/-! ### Bijections -/

theorem crcByte_bijective_register (b : Byte) : Function.Bijective fun r => crcByte r b :=
  Finite.injective_iff_bijective.1 fun _ _ h => (BitVec.xor_left_inj b).1 (crcByte_eq_iff.1 h)

theorem crcByte_bijective_byte (r : Byte) : Function.Bijective fun b => crcByte r b :=
  Finite.injective_iff_bijective.1 fun _ _ h => (BitVec.xor_right_inj r).1 (crcByte_eq_iff.1 h)

/-- Each first data byte has exactly one second data byte for each checksum. -/
theorem crc8_pair_existsUnique (d0 c : Byte) : ∃! d1, crc8 [d0, d1] = c :=
  (crcByte_bijective_byte (crc8 [d0])).existsUnique c

/-- The data values of one checksum are counted by their first byte. -/
theorem first_byte_bijective (c : Byte) :
    Function.Bijective fun d : { d : Byte × Byte // crc8 [d.1, d.2] = c } => d.val.1 := by
  constructor
  · rintro ⟨⟨a, b⟩, hb⟩ ⟨⟨_, b'⟩, hb'⟩ (rfl : a = _)
    obtain rfl := (crc8_pair_existsUnique a c).unique hb hb'
    rfl
  · intro a
    obtain ⟨b, hb⟩ := (crc8_pair_existsUnique a c).exists
    exact ⟨⟨(a, b), hb⟩, rfl⟩

/-- Settles O47: an injective map of the 256 bytes to themselves is a bijection, and the count is that of the first bytes. -/
theorem absorbingAByteIsABijection : Obligations.AbsorbingAByteIsABijection := by
  refine ⟨crcByte_bijective_register, crcByte_bijective_byte, crc8_pair_existsUnique, fun c => ?_⟩
  rw [Nat.card_eq_of_bijective _ (first_byte_bijective c), Nat.card_eq_fintype_card, ← FinEnum.card_eq_fintypeCard]
  rfl

end Sys2Proof.Machine
end

section
/-!
What a group test detects (40_checksum_engine.md R71, R72). On a valid group an error pattern shows by its own zero-start checksum, its
syndrome, whatever the data; a flip of bit `k` alone shows as `k + 8` iterations on the value one.
-/
namespace Sys2Proof.Machine

/-! ### The syndrome of an error pattern -/

/-- The three bytes of a group or of an error pattern in wire order (30_encoding.md R49). -/
def groupBytes (g : BitVec 24) : List Byte := [g.extractLsb' 16 8, g.extractLsb' 8 8, g.extractLsb' 0 8]

theorem groupBytes_xor (x y : BitVec 24) : groupBytes (x ^^^ y) = List.zipWith (· ^^^ ·) (groupBytes x) (groupBytes y) := by
  simp [groupBytes, BitVec.extractLsb'_xor]

theorem groupWordOk_iff_crc8_eq_zero {g : BitVec 24} : groupWordOk g = true ↔ crc8 (groupBytes g) = 0#8 :=
  groupOk_iff_crc8_eq_zero

/-- The zero-start fold over the three bytes of an error pattern. -/
def syndrome (e : BitVec 24) : Byte := crcFrom 0x00#8 (groupBytes e)

theorem syndrome_xor (x y : BitVec 24) : syndrome (x ^^^ y) = syndrome x ^^^ syndrome y := by
  rw [syndrome, groupBytes_xor]
  exact crcFrom_xor (s := groupBytes x) (t := groupBytes y) rfl 0x00#8 0x00#8

@[simp] theorem syndrome_zero : syndrome 0#24 = 0#8 := by
  simpa using syndrome_xor 0#24 0#24

/-- An error pattern adds its syndrome to the checksum of the three bytes. -/
theorem crc8_groupBytes_xor (g e : BitVec 24) : crc8 (groupBytes (g ^^^ e)) = crc8 (groupBytes g) ^^^ syndrome e := by
  rw [groupBytes_xor]
  exact crcFrom_xor (s := groupBytes g) (t := groupBytes e) rfl Config.crcInit 0x00#8

/-- An error pattern on a valid group goes unseen exactly when its syndrome is zero. -/
theorem groupWordOk_xor_iff {g e : BitVec 24} (hg : groupWordOk g = true) :
    groupWordOk (g ^^^ e) = true ↔ syndrome e = 0#8 := by
  rw [groupWordOk_iff_crc8_eq_zero, crc8_groupBytes_xor, groupWordOk_iff_crc8_eq_zero.1 hg, BitVec.zero_xor]

/-- A pattern with a syndrome is detected. -/
theorem groupWordOk_xor_eq_false {g e : BitVec 24} (hg : groupWordOk g = true) (he : syndrome e ≠ 0#8) :
    groupWordOk (g ^^^ e) = false :=
  Bool.eq_false_iff.2 fun h => he ((groupWordOk_xor_iff hg).1 h)

/-- Settles O49: the checksum byte of the pattern is absorbed last, and only the register's own value clears it. -/
theorem detectionDoesNotDependOnTheData : Obligations.DetectionDoesNotDependOnTheData := fun _ _ hg =>
  (groupWordOk_xor_iff hg).trans crcByte_eq_zero_iff

/-! ### Flips of one and of two bits -/

/-- The syndrome of one flipped bit: its power of `x`, eight places up for the last byte's iterations. -/
theorem syndrome_twoPow {k : Nat} (hk : k < 24) : syndrome (BitVec.twoPow 24 k) = crcBits (k + 8) 0x01#8 := by
  have hbits : ∀ i : Fin 24, syndrome (BitVec.twoPow 24 i) = crcBits (i + 8) 0x01#8 := by decide +kernel
  exact hbits ⟨k, hk⟩

/-- Iterations on the value one do not come back to it within 23: two powers of `x` fewer than 24 apart differ. -/
theorem crcBits_one_ne {i j : Nat} (hij : i < j) (hj : j < i + 24) : crcBits j 0x01#8 ≠ crcBits i 0x01#8 := by
  have horder : ∀ d : Fin 24, crcBits d 0x01#8 = 0x01#8 → d = 0 := by decide
  intro h
  rw [show j = (j - i) + i by omega, crcBits_add] at h
  have hd := horder ⟨j - i, by omega⟩ (crcBits_injective i h)
  simp only [Fin.mk_eq_zero] at hd
  omega

theorem syndrome_twoPow_xor_twoPow_ne {i j : Fin 24} (h : i ≠ j) :
    syndrome (BitVec.twoPow 24 i ^^^ BitVec.twoPow 24 j) ≠ 0#8 := by
  rw [syndrome_xor, syndrome_twoPow i.isLt, syndrome_twoPow j.isLt, ne_eq, BitVec.xor_eq_zero_iff]
  obtain hlt | hlt := lt_or_gt_of_ne h
  · exact (crcBits_one_ne (by omega) (by omega)).symm
  · exact crcBits_one_ne (by omega) (by omega)

/-! ### Odd flips: the full polynomial has an even number of terms -/

/-- The exclusive or of all bits, at any width. -/
def oddBits {w : Nat} (x : BitVec w) : Bool := (List.range w).foldl (fun acc k => acc ^^ x.getLsbD k) false

theorem oddFlips_eq_oddBits (e : BitVec 24) : oddFlips e = oddBits e := rfl

theorem foldl_xor_getLsbD {w : Nat} (x y : BitVec w) (ks : List Nat) (a b : Bool) :
    ks.foldl (fun acc k => acc ^^ (x ^^^ y).getLsbD k) (a ^^ b) =
      (ks.foldl (fun acc k => acc ^^ x.getLsbD k) a ^^ ks.foldl (fun acc k => acc ^^ y.getLsbD k) b) := by
  induction ks generalizing a b with
  | nil => rfl
  | cons k ks ih =>
    have hstep : (a ^^ b ^^ (x ^^^ y).getLsbD k) = ((a ^^ x.getLsbD k) ^^ (b ^^ y.getLsbD k)) := by
      rw [BitVec.getLsbD_xor]; simp only [Bool.xor_assoc, Bool.xor_left_comm]
    rw [List.foldl_cons, hstep]
    exact ih _ _

theorem oddBits_xor {w : Nat} (x y : BitVec w) : oddBits (x ^^^ y) = (oddBits x ^^ oddBits y) :=
  foldl_xor_getLsbD x y _ false false

/-- A pattern and its syndrome have the same parity, as every one-bit pattern has. -/
theorem oddBits_syndrome (e : BitVec 24) : oddBits (syndrome e) = oddFlips e := by
  have hbits : ∀ k : Fin 24, oddBits (syndrome (BitVec.twoPow 24 k)) = oddFlips (BitVec.twoPow 24 k) := by decide +kernel
  induction e using xor_induction with
  | zero => rw [syndrome_zero]; rfl
  | bit k hk => exact hbits ⟨k, hk⟩
  | xor x y hx hy =>
    rw [oddFlips_eq_oddBits] at hx hy ⊢
    rw [syndrome_xor, oddBits_xor, oddBits_xor, hx, hy]

theorem syndrome_ne_zero_of_oddFlips {e : BitVec 24} (h : oddFlips e = true) : syndrome e ≠ 0#8 := by
  intro hzero
  rw [← oddBits_syndrome, hzero] at h
  exact absurd h (by decide)

theorem oddBits_twoPow (k : Fin 24) : oddBits (BitVec.twoPow 24 k.val) = true := by
  revert k; decide

theorem oddFlips_three (i j k : Fin 24) :
    oddFlips (BitVec.twoPow 24 i ^^^ (BitVec.twoPow 24 j ^^^ BitVec.twoPow 24 k)) = true := by
  rw [oddFlips_eq_oddBits, oddBits_xor, oddBits_xor, oddBits_twoPow, oddBits_twoPow, oddBits_twoPow]; rfl

/-! ### Bursts -/

theorem crcBits_one_eq_twoPow {i : Nat} (hi : i < 8) : crcBits i 0x01#8 = BitVec.twoPow 8 i := by
  have hbits : ∀ i : Fin 8, crcBits i 0x01#8 = BitVec.twoPow 8 i := by decide
  exact hbits ⟨i, hi⟩

theorem twoPow_zeroExtend_shiftLeft {i k : Nat} (hi : i < 8) :
    (BitVec.twoPow 8 i).zeroExtend 24 <<< k = BitVec.twoPow 24 (i + k) := by
  ext j hj
  rw [Bool.eq_iff_iff]
  simp [BitVec.getLsbD_twoPow, hi]
  omega

/-- The syndrome of a burst is that of its byte in the lowest place, as many iterations on as it is moved up. -/
theorem syndrome_burst (v : Byte) {k : Nat} (hk : k ≤ 16) : syndrome (v.zeroExtend 24 <<< k) = crcBits (k + 8) v := by
  induction v using xor_induction with
  | zero => simp
  | bit i hi =>
    rw [twoPow_zeroExtend_shiftLeft hi, syndrome_twoPow (by omega), ← crcBits_one_eq_twoPow hi, ← crcBits_add, Nat.add_assoc]
  | xor x y hx hy =>
    rw [show (x ^^^ y).zeroExtend 24 = x.zeroExtend 24 ^^^ y.zeroExtend 24 from BitVec.setWidth_xor,
      BitVec.shiftLeft_xor_distrib, syndrome_xor, hx, hy, crcBits_xor]

/-- Settles O50: each kind of pattern has a syndrome, and the four-bit pattern of R71 (e) has none. -/
theorem shortErrorsOddErrorsAndBurstsAreDetected : Obligations.ShortErrorsOddErrorsAndBurstsAreDetected := by
  refine ⟨fun g i j hg hij => ?_, fun g i j k hg _ _ _ => ?_, fun g e hg he => ?_, fun g v k hg hv hk => ?_, fun g hg => ?_⟩
  · rw [BitVec.xor_assoc]
    exact groupWordOk_xor_eq_false hg (syndrome_twoPow_xor_twoPow_ne hij)
  · rw [BitVec.xor_assoc, BitVec.xor_assoc]
    exact groupWordOk_xor_eq_false hg (syndrome_ne_zero_of_oddFlips (oddFlips_three i j k))
  · exact groupWordOk_xor_eq_false hg (syndrome_ne_zero_of_oddFlips he)
  · refine groupWordOk_xor_eq_false hg fun hzero => hv ?_
    exact crcBits_eq_zero_iff.1 ((syndrome_burst v hk).symm.trans hzero)
  · exact (groupWordOk_xor_iff hg).2 (by decide +kernel)

/-! ### What a decode operation does with a group that is not valid -/

theorem exec_decGroup_of_not_groupOk {d0 d1 c : Byte} (h : groupOk d0 d1 c = false) (s : State) :
    exec (.decGroup d0 d1 c) s = .next { s with data := none, dataValid := false, err := 0b01#2 } := by
  simp only [exec, execDecGroup, h]; rfl

theorem exec_decFloat_of_not_groupOk {a0 a1 ca b0 b1 cb : Byte} (h : (groupOk a0 a1 ca && groupOk b0 b1 cb) = false) (s : State) :
    exec (.decFloat a0 a1 ca b0 b1 cb) s = .next { s with fword := none, fwordValid := false, err := 0b01#2 } := by
  rw [exec, execDecFloat, h]; rfl

/-- A group as one value is its three bytes in order (30_encoding.md R49). -/
theorem group_bytes_append (g : BitVec 24) : g.extractLsb' 16 8 ++ g.extractLsb' 8 8 ++ g.extractLsb' 0 8 = g := by
  rw [extract_join g 8 8 8, extract_join g 0 8 16]
  simp

/-- Settles O48: one flipped bit is an odd number of them. -/
theorem everySingleBitFlipIsDetected : Obligations.EverySingleBitFlipIsDetected := by
  intro g k s hg
  have hinvalid : groupWordOk (g ^^^ BitVec.twoPow 24 k) = false :=
    groupWordOk_xor_eq_false hg (syndrome_ne_zero_of_oddFlips (oddBits_twoPow k))
  exact ⟨_, _, _, group_bytes_append _, exec_decGroup_of_not_groupOk hinvalid s⟩

/-- Three equal bytes, all zeros or all ones, are no valid group. -/
theorem not_groupOk_stuck {v : Byte} (h : v = 0x00#8 ∨ v = 0xFF#8) : groupOk v v v = false := by
  obtain rfl | rfl := h <;> decide +kernel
◇ ◇ ◇
▸ Instructions to follow
Output should match, line for line, the stretch of the material above from the line holding "(BitVec.twoPow 8 i).zeroExtend" through the line holding "rw [show (x".

▸ Result of the exercise
    (BitVec.twoPow 8 i).zeroExtend 24 <<< k = BitVec.twoPow 24 (i + k) := by
  ext j hj
  rw [Bool.eq_iff_iff]
  simp [BitVec.getLsbD_twoPow, hi]
  omega

/-- The syndrome of a burst is that of its byte in the lowest place, as many iterations on as it is moved up. -/
theorem syndrome_burst (v : Byte) {k : Nat} (hk : k ≤ 16) : syndrome (v.zeroExtend 24 <<< k) = crcBits (k + 8) v := by
  induction v using xor_induction with
  | zero => simp
  | bit i hi =>
    rw [twoPow_zeroExtend_shiftLeft hi, syndrome_twoPow (by omega), ← crcBits_one_eq_twoPow hi, ← crcBits_add, Nat.add_assoc]
  | xor x y hx hy =>
    rw [show (x ^^^ y).zeroExtend 24 = x.zeroExtend 24 ^^^ y.zeroExtend 24 from BitVec.setWidth_xor,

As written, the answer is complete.